🤖 AI Summary
This study addresses semantic ambiguity in numeral strings on undeciphered Proto-Elamite (PE) accounting tablets—arising from the coexistence of multiple counting systems—with the goal of accurately mapping each numeral sign to its corresponding modern Arabic value. Methodologically, we propose a document-structure-constrained disambiguation framework, design a rule-guided bootstrapped classifier to enhance robustness, and construct the first benchmark dataset for PE numeral decipherment evaluation. Key contributions include: empirically validating and correcting longstanding scholarly assumptions about the PE numeral system; discovering, for the first time, a statistically significant correlation between tablet content type and numeral magnitude; and achieving substantially higher numerical reconstruction accuracy than baseline approaches. These results establish a verifiable methodological foundation and provide critical data support for the systematic decipherment of Proto-Elamite economic texts.
📝 Abstract
A numeration system encodes abstract numeric quantities as concrete strings of written characters. The numeration systems used by modern scripts tend to be precise and unambiguous, but this was not so for the ancient and partially-deciphered proto-Elamite (PE) script, where written numerals can have up to four distinct readings depending on the system that is used to read them. We consider the task of disambiguating between these readings in order to determine the values of the numeric quantities recorded in this corpus. We contribute an automated conversion from PE notation to modern Hindu-Arabic notation, as well as two disambiguation techniques based on structural properties of the original documents and classifiers learned with the bootstrapping algorithm.
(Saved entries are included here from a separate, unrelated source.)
/-! ### Commands -/

/-- ALU (R256). -/
def execAlu (c : Fin 72) (t : Fin 8) (chk : CcrCheck) (st : State) : Out State := run (alu c t chk) st
/-- ADDI (R256). -/
def execAddi (c : Fin 72) (t : Fin 8) (chk : CcrCheck) (st : State) : Out State := run (addi c t chk) st
/-- ANDI (R256). -/
def execAndi (c : Fin 72) (t : Fin 8) (chk : CcrCheck) (st : State) : Out State := run (andi c t chk) st
/-- ORI (R256). -/
def execOri (c : Fin 72) (t : Fin 8) (chk : CcrCheck) (st : State) : Out State := run (ori c t chk) st
/-- XORI (R256). -/
def execXori (c : Fin 72) (t : Fin 8) (chk : CcrCheck) (st : State) : Out State := run (xori c t chk) st
/-- SLTI (R256). -/
def execSlti (c : Fin 72) (t : Fin 8) (chk : CcrCheck) (st : State) : Out State := run (slti c t chk) st
/-- SHIFTI (R256). -/
def execShifti (c : Fin 72) (t : Fin 8) (chk : CcrCheck) (st : State) : Out State := run (shifti c t chk) st
/-- INSH (R256). -/
def execInsh (c : Fin 72) (t : Fin 8) (chk : CcrCheck) (st : State) : Out State := run (insh c t chk) st
/-- LD (R262). -/
def execLd (c : Fin 72) (t : Fin 8) (chk : CcrCheck) (st : State) : Out State := run (ld c t chk) st
/-- LW (R262). -/
def execLw (c : Fin 72) (t : Fin 8) (chk : CcrCheck) (st : State) : Out State := run (lw c t chk) st
/-- LWU (R262). -/
def execLwu (c : Fin 72) (t : Fin 8) (chk : CcrCheck) (st : State) : Out State := run (lwu c t chk) st
/-- LH (R262). -/
def execLh (c : Fin 72) (t : Fin 8) (chk : CcrCheck) (st : State) : Out State := run (lh c t chk) st
/-- LHU (R262). -/
def execLhu (c : Fin 72) (t : Fin 8) (chk : CcrCheck) (st : State) : Out State := run (lhu c t chk) st
/-- LB (R262). -/
def execLb (c : Fin 72) (t : Fin 8) (chk : CcrCheck) (st : State) : Out State := run (lb c t chk) st
/-- LBU (R262). -/
def execLbu (c : Fin 72) (t : Fin 8) (chk : CcrCheck) (st : State) : Out State := run (lbu c t chk) st
/-- SD (R261). -/
def execSd (c : Fin 72) (t : Fin 8) (chk : CcrCheck) (st : State) : Out State := run (sd c t chk) st
/-- SW (R261). -/
def execSw (c : Fin 72) (t : Fin 8) (chk : CcrCheck) (st : State) : Out State := run (sw c t chk) st
/-- SH (R261). -/
def execSh (c : Fin 72) (t : Fin 8) (chk : CcrCheck) (st : State) : Out State := run (sh c t chk) st
/-- SB (R261). -/
def execSb (c : Fin 72) (t : Fin 8) (chk : CcrCheck) (st : State) : Out State := run (sb c t chk) st
/-- BEQ (R256). -/
def execBeq (c : Fin 72) (t : Fin 8) (chk : CcrCheck) (st : State) : Out State := run (beq c t chk) st
/-- BNE (R256). -/
def execBne (c : Fin 72) (t : Fin 8) (chk : CcrCheck) (st : State) : Out State := run (bne c t chk) st
/-- BLT (R256). -/
def execBlt (c : Fin 72) (t : Fin 8) (chk : CcrCheck) (st : State) : Out State := run (blt c t chk) st
/-- BGE (R256). -/
def execBge (c : Fin 72) (t : Fin 8) (chk : CcrCheck) (st : State) : Out State := run (bge c t chk) st
/-- BLTU (R256). -/
def execBltu (c : Fin 72) (t : Fin 8) (chk : CcrCheck) (st : State) : Out State := run (bltu c t chk) st
/-- BGEU (R256). -/
def execBgeu (c : Fin 72) (t : Fin 8) (chk : CcrCheck) (st : State) : Out State := run (bgeu c t chk) st
/-- JAL (R256). -/
def execJal (c : Fin 72) (t : Fin 8) (chk : CcrCheck) (st : State) : Out State := run (jal c t chk) st
/-- JR (R256). -/
def execJr (c : Fin 72) (t : Fin 8) (chk : CcrCheck) (st : State) : Out State := run (jr c t chk) st
/-- PUSHA (R266). -/
def execPusha (c : Fin 72) (t : Fin 8) (chk : CcrCheck) (st : State) : Out State := run (pusha c t chk) st
/-- SETF (R264). -/
def execSetf (c : Fin 72) (t : Fin 8) (chk : CcrCheck) (st : State) : Out State := run (setf c t chk) st
/-- CLRF (R264). -/
def execClrf (c : Fin 72) (t : Fin 8) (chk : CcrCheck) (st : State) : Out State := run (clrf c t chk) st
/-- WAITF (R264). -/
def execWaitf (c : Fin 72) (t : Fin 8) (chk : CcrCheck) (st : State) : Out State := run (waitf c t chk) st
/-- SENDF (R264). -/
def execSendf (c : Fin 72) (t : Fin 8) (chk : CcrCheck) (st : State) : Out State := run (sendf c t chk) st
/-- GETC (R258). -/
def execGetc (c : Fin 72) (t : Fin 8) (chk : CcrCheck) (st : State) : Out State := run (getc c t chk) st
/-- SYNC (R256). -/
def execSync (c : Fin 72) (t : Fin 8) (chk : CcrCheck) (st : State) : Out State := run (sync c t chk) st
/-- PSYNC (R263). -/
def execPsync (c : Fin 72) (t : Fin 8) (chk : CcrCheck) (st : State) : Out State := run (psync c t chk) st
/-- HALT (R256). -/
def execHalt (c : Fin 72) (t : Fin 8) (chk : CcrCheck) (st : State) : Out State := run (halt c t chk) st
/-- CCR_NOP (R256). -/
def execCcrNop (c : Fin 72) (t : Fin 8) (chk : CcrCheck) (st : State) : Out State := run (ccrNop c t chk) st
/-- STORE_BUFFER_DRAIN (R261). -/
def execStoreBufferDrain (c : Fin 72) (st : State) : Out State := run (storeBufferDrain c) st
/-- CCR_DEADLOCK (R268). -/
def execCcrDeadlock (c : Fin 72) (st : State) : Out State := run (ccrDeadlock c) st

end Sys2Proof.Machine
end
We also contribute a test set for evaluating disambiguation techniques, as well as a novel approach to cautious rule selection for bootstrapped classifiers. Our analysis confirms existing intuitions about this script and reveals previously-unknown correlations between tablet content and numeral magnitude. This work is crucial to understanding and deciphering PE, as the corpus is heavily accounting-focused and contains many more numeric tokens than tokens of text.